◆ **BRIEF**:
Reproduce the data exactly; no word may be added or dropped.

◆ **Saved entries**:
-- ==== Sys2Proof/Tests/Slice0.lean ====
section
/-! SUPPORT. The model's own tests: ill-formed terms refused, every constructor's decoding from a word written out from the
spec's encoding, single steps with the spec's own expected values (95_test_vectors.md, 96_test_vectors_families.md), and a
witness for the hypotheses of each statement. Every expected value is the spec's. -/

namespace Sys2Proof.Machine.Tests

/-! ### Helpers -/

/-- Registers set, one by one. -/
def withRegs (regs : List (Reg × Word)) (s : State) : State := regs.foldl (fun t p => t.setReg p.1 p.2) s

/-- The start state of the spec's vectors: reset, `pc = 0x100`, the word at `pc`. -/
def at100 (regs : List (Reg × Word)) (w : Word) : State :=
  withRegs regs (State.withWordAtPc { State.reset with pc := 0x100#32 } w)

/-- The same with the memory of section 2.5. -/
def loadState (regs : List (Reg × Word)) (w : Word) : State :=
  let s := at100 regs w
  { s with mem := s.mem.writeBytes 0x200 [0xEF#8, 0xBE#8, 0xAD#8, 0xDE#8, 0x7F#8, 0x80#8] }

/-- One step commits, leaves exactly these registers changed and no memory byte, and goes to `pc`. -/
def goesTo (s : State) (pc : Word) (regs : List (Reg × Word)) (run : RunState) : Bool :=
  match step s with
  | .next t => t == { withRegs regs s with
      pc := pc, icount := s.icount + 1, run := run, trace := t.trace, stops := s.stops.tail }
  | .fault _ => false
  | .refused _ => false

/-- One step commits, leaves exactly these bytes stored and no register changed, and falls through. -/
def stores (s : State) (a : Nat) (bytes : List Byte) : Bool :=
  match step s with
  | .next t => t == { s with
      mem := s.mem.writeBytes a bytes, pc := s.pc + 4#32, icount := s.icount + 1, trace := t.trace, stops := s.stops.tail }
  | .fault _ => false
  | .refused _ => false

/-- One step is fault entry, with this diagnostic, and changes nothing else. -/
def faults (s : State) (word : Option Word) (info : FaultInfo) : Bool :=
  match step s with
  | .next t => t == { s with run := .halted (.fault ⟨s.pc, word, info⟩), stops := s.stops.tail }
  | .fault _ => false
  | .refused _ => false

/-- The state after one step, or the state itself. -/
def after (s : State) : State :=
  match step s with
  | .next t => t
  | .fault _ => s
  | .refused _ => s

/-- The state after one instruction, or the state itself. -/
def afterExec (i : Instr) (s : State) : State :=
  match exec i s with
  | .next t => t
  | .fault _ => s
  | .refused _ => s

/-- `s` with other parameters. -/
def withCfg (c : Config) (s : State) : State := { s with cfg := c }

/-- The smallest legal machine (R6, D29). -/
def tinyCfg : Config := { Config.default with memSize := 4, disasmLimit := 4 }

/-! ### WellFormed: every check refuses an ill-formed term (R89 to R93, R107) -/

theorem test_wf_iImmediate :
    (Instr.addi 5 6 2048).wellFormed = false ∧ (Instr.addi 5 6 (-2049)).wellFormed = false ∧
    (Instr.addi 5 6 2047).wellFormed = true ∧ (Instr.lw 6 5 (-2048)).wellFormed = true ∧
    (Instr.lw 6 5 2048).wellFormed = false ∧ (Instr.jalr 1 5 2048).wellFormed = false ∧
    (Instr.sw 6 5 (-2049)).wellFormed = false := by decide

theorem test_wf_bImmediate :
    (Instr.beq 1 2 3).wellFormed = false ∧ (Instr.bgeu 1 2 4096).wellFormed = false ∧
    (Instr.blt 1 2 (-4098)).wellFormed = false ∧ (Instr.bne 1 2 4094).wellFormed = true ∧
    (Instr.bge 1 2 (-4096)).wellFormed = true := by decide

theorem test_wf_jImmediate :
    (Instr.jal 1 1).wellFormed = false ∧ (Instr.jal 1 1048576).wellFormed = false ∧
    (Instr.jal 1 (-1048578)).wellFormed = false ∧ (Instr.jal 1 1048574).wellFormed = true ∧
    (Instr.jal 1 (-1048576)).wellFormed = true := by decide

/-! ### Decoding, one word bit by bit for each format (R83 to R98) -/

/-- R-type: funct7, rs2, rs1, funct3, rd, opcode. -/
theorem test_decode_rType : decode 0b0000000_11101_11110_000_11111_0110011#32 = .instr (.add 31 30 29) := by decide

/-- I-type: imm[11:0], rs1, funct3, rd, opcode. -/
theorem test_decode_iType : decode 0b100000000000_00110_000_00101_0010011#32 = .instr (.addi 5 6 (-2048)) := by decide

/-- S-type: imm[11:5], rs2, rs1, funct3, imm[4:0], opcode. -/
theorem test_decode_sType : decode 0b0000001_00111_00110_010_00000_0100011#32 = .instr (.sw 7 6 32) ∧
    decode 0b0000000_00111_00110_010_11111_0100011#32 = .instr (.sw 7 6 31) := by decide

/-- B-type: imm[12], imm[10:5], rs2, rs1, funct3, imm[4:1], imm[11], opcode. -/
theorem test_decode_bType : decode 0b1_000000_00010_00001_000_0000_0_1100011#32 = .instr (.beq 1 2 (-4096)) ∧
    decode 0b0_000000_00010_00001_000_0000_1_1100011#32 = .instr (.beq 1 2 2048) ∧
    decode 0b0_000001_00010_00001_000_0000_0_1100011#32 = .instr (.beq 1 2 32) ∧
    decode 0b0_000000_00010_00001_000_0001_0_1100011#32 = .instr (.beq 1 2 2) := by decide

/-- U-type: imm[31:12], rd, opcode. -/
theorem test_decode_uType : decode 0b10000000000000000000_00101_0110111#32 = .instr (.lui 5 0x80000#20) := by decide

/-- J-type: imm[20], imm[10:1], imm[11], imm[19:12], rd, opcode. -/
theorem test_decode_jType : decode 0b1_0000000000_0_00000000_00001_1101111#32 = .instr (.jal 1 (-1048576)) ∧
    decode 0b0_0000000000_1_00000000_00001_1101111#32 = .instr (.jal 1 2048) ∧
    decode 0b0_0000000000_0_00000001_00001_1101111#32 = .instr (.jal 1 4096) ∧
    decode 0b0_0000000001_0_00000000_00001_1101111#32 = .instr (.jal 1 2) := by decide

/-! ### Decoding, one word for every constructor (96_test_vectors_families.md) -/

theorem test_decode_familyUpper :
    decode 0x000012B7#32 = .instr (.lui 5 0x1#20) ∧
    decode 0x00000297#32 = .instr (.auipc 5 0x0#20) := by decide

theorem test_decode_familyJump :
    decode 0xE01FF0EF#32 = .instr (.jal 1 (-512)) ∧
    decode 0xFFF280E7#32 = .instr (.jalr 1 5 (-1)) := by decide

theorem test_decode_familyBranch :
    decode 0x80208063#32 = .instr (.beq 1 2 (-4096)) ∧
    decode 0xFE031CE3#32 = .instr (.bne 6 0 (-8)) ∧
    decode 0x0030C463#32 = .instr (.blt 1 3 8) ∧
    decode 0xFE02D8E3#32 = .instr (.bge 5 0 (-16)) ∧
    decode 0x0030E463#32 = .instr (.bltu 1 3 8) ∧
    decode 0xFE02F8E3#32 = .instr (.bgeu 5 0 (-16)) := by decide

◆ **SOLUTION BELOW**:
-- ==== Sys2Proof/Tests/Slice0.lean ====
section
/-! SUPPORT. The model's own tests: ill-formed terms refused, every constructor's decoding from a word written out from the
spec's encoding, single steps with the spec's own expected values (95_test_vectors.md, 96_test_vectors_families.md), and a
witness for the hypotheses of each statement. Every expected value is the spec's. -/

namespace Sys2Proof.Machine.Tests

/-! ### Helpers -/

/-- Registers set, one by one. -/
def withRegs (regs : List (Reg × Word)) (s : State) : State := regs.foldl (fun t p => t.setReg p.1 p.2) s

/-- The start state of the spec's vectors: reset, `pc = 0x100`, the word at `pc`. -/
def at100 (regs : List (Reg × Word)) (w : Word) : State :=
  withRegs regs (State.withWordAtPc { State.reset with pc := 0x100#32 } w)

/-- The same with the memory of section 2.5. -/
def loadState (regs : List (Reg × Word)) (w : Word) : State :=
  let s := at100 regs w
  { s with mem := s.mem.writeBytes 0x200 [0xEF#8, 0xBE#8, 0xAD#8, 0xDE#8, 0x7F#8, 0x80#8] }

/-- One step commits, leaves exactly these registers changed and no memory byte, and goes to `pc`. -/
def goesTo (s : State) (pc : Word) (regs : List (Reg × Word)) (run : RunState) : Bool :=
  match step s with
  | .next t => t == { withRegs regs s with
      pc := pc, icount := s.icount + 1, run := run, trace := t.trace, stops := s.stops.tail }
  | .fault _ => false
  | .refused _ => false

/-- One step commits, leaves exactly these bytes stored and no register changed, and falls through. -/
def stores (s : State) (a : Nat) (bytes : List Byte) : Bool :=
  match step s with
  | .next t => t == { s with
      mem := s.mem.writeBytes a bytes, pc := s.pc + 4#32, icount := s.icount + 1, trace := t.trace, stops := s.stops.tail }
  | .fault _ => false
  | .refused _ => false

/-- One step is fault entry, with this diagnostic, and changes nothing else. -/
def faults (s : State) (word : Option Word) (info : FaultInfo) : Bool :=
  match step s with
  | .next t => t == { s with run := .halted (.fault ⟨s.pc, word, info⟩), stops := s.stops.tail }
  | .fault _ => false
  | .refused _ => false

/-- The state after one step, or the state itself. -/
def after (s : State) : State :=
  match step s with
  | .next t => t
  | .fault _ => s
  | .refused _ => s

/-- The state after one instruction, or the state itself. -/
def afterExec (i : Instr) (s : State) : State :=
  match exec i s with
  | .next t => t
  | .fault _ => s
  | .refused _ => s

/-- `s` with other parameters. -/
def withCfg (c : Config) (s : State) : State := { s with cfg := c }

/-- The smallest legal machine (R6, D29). -/
def tinyCfg : Config := { Config.default with memSize := 4, disasmLimit := 4 }

/-! ### WellFormed: every check refuses an ill-formed term (R89 to R93, R107) -/

theorem test_wf_iImmediate :
    (Instr.addi 5 6 2048).wellFormed = false ∧ (Instr.addi 5 6 (-2049)).wellFormed = false ∧
    (Instr.addi 5 6 2047).wellFormed = true ∧ (Instr.lw 6 5 (-2048)).wellFormed = true ∧
    (Instr.lw 6 5 2048).wellFormed = false ∧ (Instr.jalr 1 5 2048).wellFormed = false ∧
    (Instr.sw 6 5 (-2049)).wellFormed = false := by decide

theorem test_wf_bImmediate :
    (Instr.beq 1 2 3).wellFormed = false ∧ (Instr.bgeu 1 2 4096).wellFormed = false ∧
    (Instr.blt 1 2 (-4098)).wellFormed = false ∧ (Instr.bne 1 2 4094).wellFormed = true ∧
    (Instr.bge 1 2 (-4096)).wellFormed = true := by decide

theorem test_wf_jImmediate :
    (Instr.jal 1 1).wellFormed = false ∧ (Instr.jal 1 1048576).wellFormed = false ∧
    (Instr.jal 1 (-1048578)).wellFormed = false ∧ (Instr.jal 1 1048574).wellFormed = true ∧
    (Instr.jal 1 (-1048576)).wellFormed = true := by decide

/-! ### Decoding, one word bit by bit for each format (R83 to R98) -/

/-- R-type: funct7, rs2, rs1, funct3, rd, opcode. -/
theorem test_decode_rType : decode 0b0000000_11101_11110_000_11111_0110011#32 = .instr (.add 31 30 29) := by decide

/-- I-type: imm[11:0], rs1, funct3, rd, opcode. -/
theorem test_decode_iType : decode 0b100000000000_00110_000_00101_0010011#32 = .instr (.addi 5 6 (-2048)) := by decide

/-- S-type: imm[11:5], rs2, rs1, funct3, imm[4:0], opcode. -/
theorem test_decode_sType : decode 0b0000001_00111_00110_010_00000_0100011#32 = .instr (.sw 7 6 32) ∧
    decode 0b0000000_00111_00110_010_11111_0100011#32 = .instr (.sw 7 6 31) := by decide

/-- B-type: imm[12], imm[10:5], rs2, rs1, funct3, imm[4:1], imm[11], opcode. -/
theorem test_decode_bType : decode 0b1_000000_00010_00001_000_0000_0_1100011#32 = .instr (.beq 1 2 (-4096)) ∧
    decode 0b0_000000_00010_00001_000_0000_1_1100011#32 = .instr (.beq 1 2 2048) ∧
    decode 0b0_000001_00010_00001_000_0000_0_1100011#32 = .instr (.beq 1 2 32) ∧
    decode 0b0_000000_00010_00001_000_0001_0_1100011#32 = .instr (.beq 1 2 2) := by decide

/-- U-type: imm[31:12], rd, opcode. -/
theorem test_decode_uType : decode 0b10000000000000000000_00101_0110111#32 = .instr (.lui 5 0x80000#20) := by decide

/-- J-type: imm[20], imm[10:1], imm[11], imm[19:12], rd, opcode. -/
theorem test_decode_jType : decode 0b1_0000000000_0_00000000_00001_1101111#32 = .instr (.jal 1 (-1048576)) ∧
    decode 0b0_0000000000_1_00000000_00001_1101111#32 = .instr (.jal 1 2048) ∧
    decode 0b0_0000000000_0_00000001_00001_1101111#32 = .instr (.jal 1 4096) ∧
    decode 0b0_0000000001_0_00000000_00001_1101111#32 = .instr (.jal 1 2) := by decide

/-! ### Decoding, one word for every constructor (96_test_vectors_families.md) -/

theorem test_decode_familyUpper :
    decode 0x000012B7#32 = .instr (.lui 5 0x1#20) ∧
    decode 0x00000297#32 = .instr (.auipc 5 0x0#20) := by decide

theorem test_decode_familyJump :
    decode 0xE01FF0EF#32 = .instr (.jal 1 (-512)) ∧
    decode 0xFFF280E7#32 = .instr (.jalr 1 5 (-1)) := by decide

theorem test_decode_familyBranch :
    decode 0x80208063#32 = .instr (.beq 1 2 (-4096)) ∧
    decode 0xFE031CE3#32 = .instr (.bne 6 0 (-8)) ∧
    decode 0x0030C463#32 = .instr (.blt 1 3 8) ∧
    decode 0xFE02D8E3#32 = .instr (.bge 5 0 (-16)) ∧
    decode 0x0030E463#32 = .instr (.bltu 1 3 8) ∧
    decode 0xFE02F8E3#32 = .instr (.bgeu 5 0 (-16)) := by decide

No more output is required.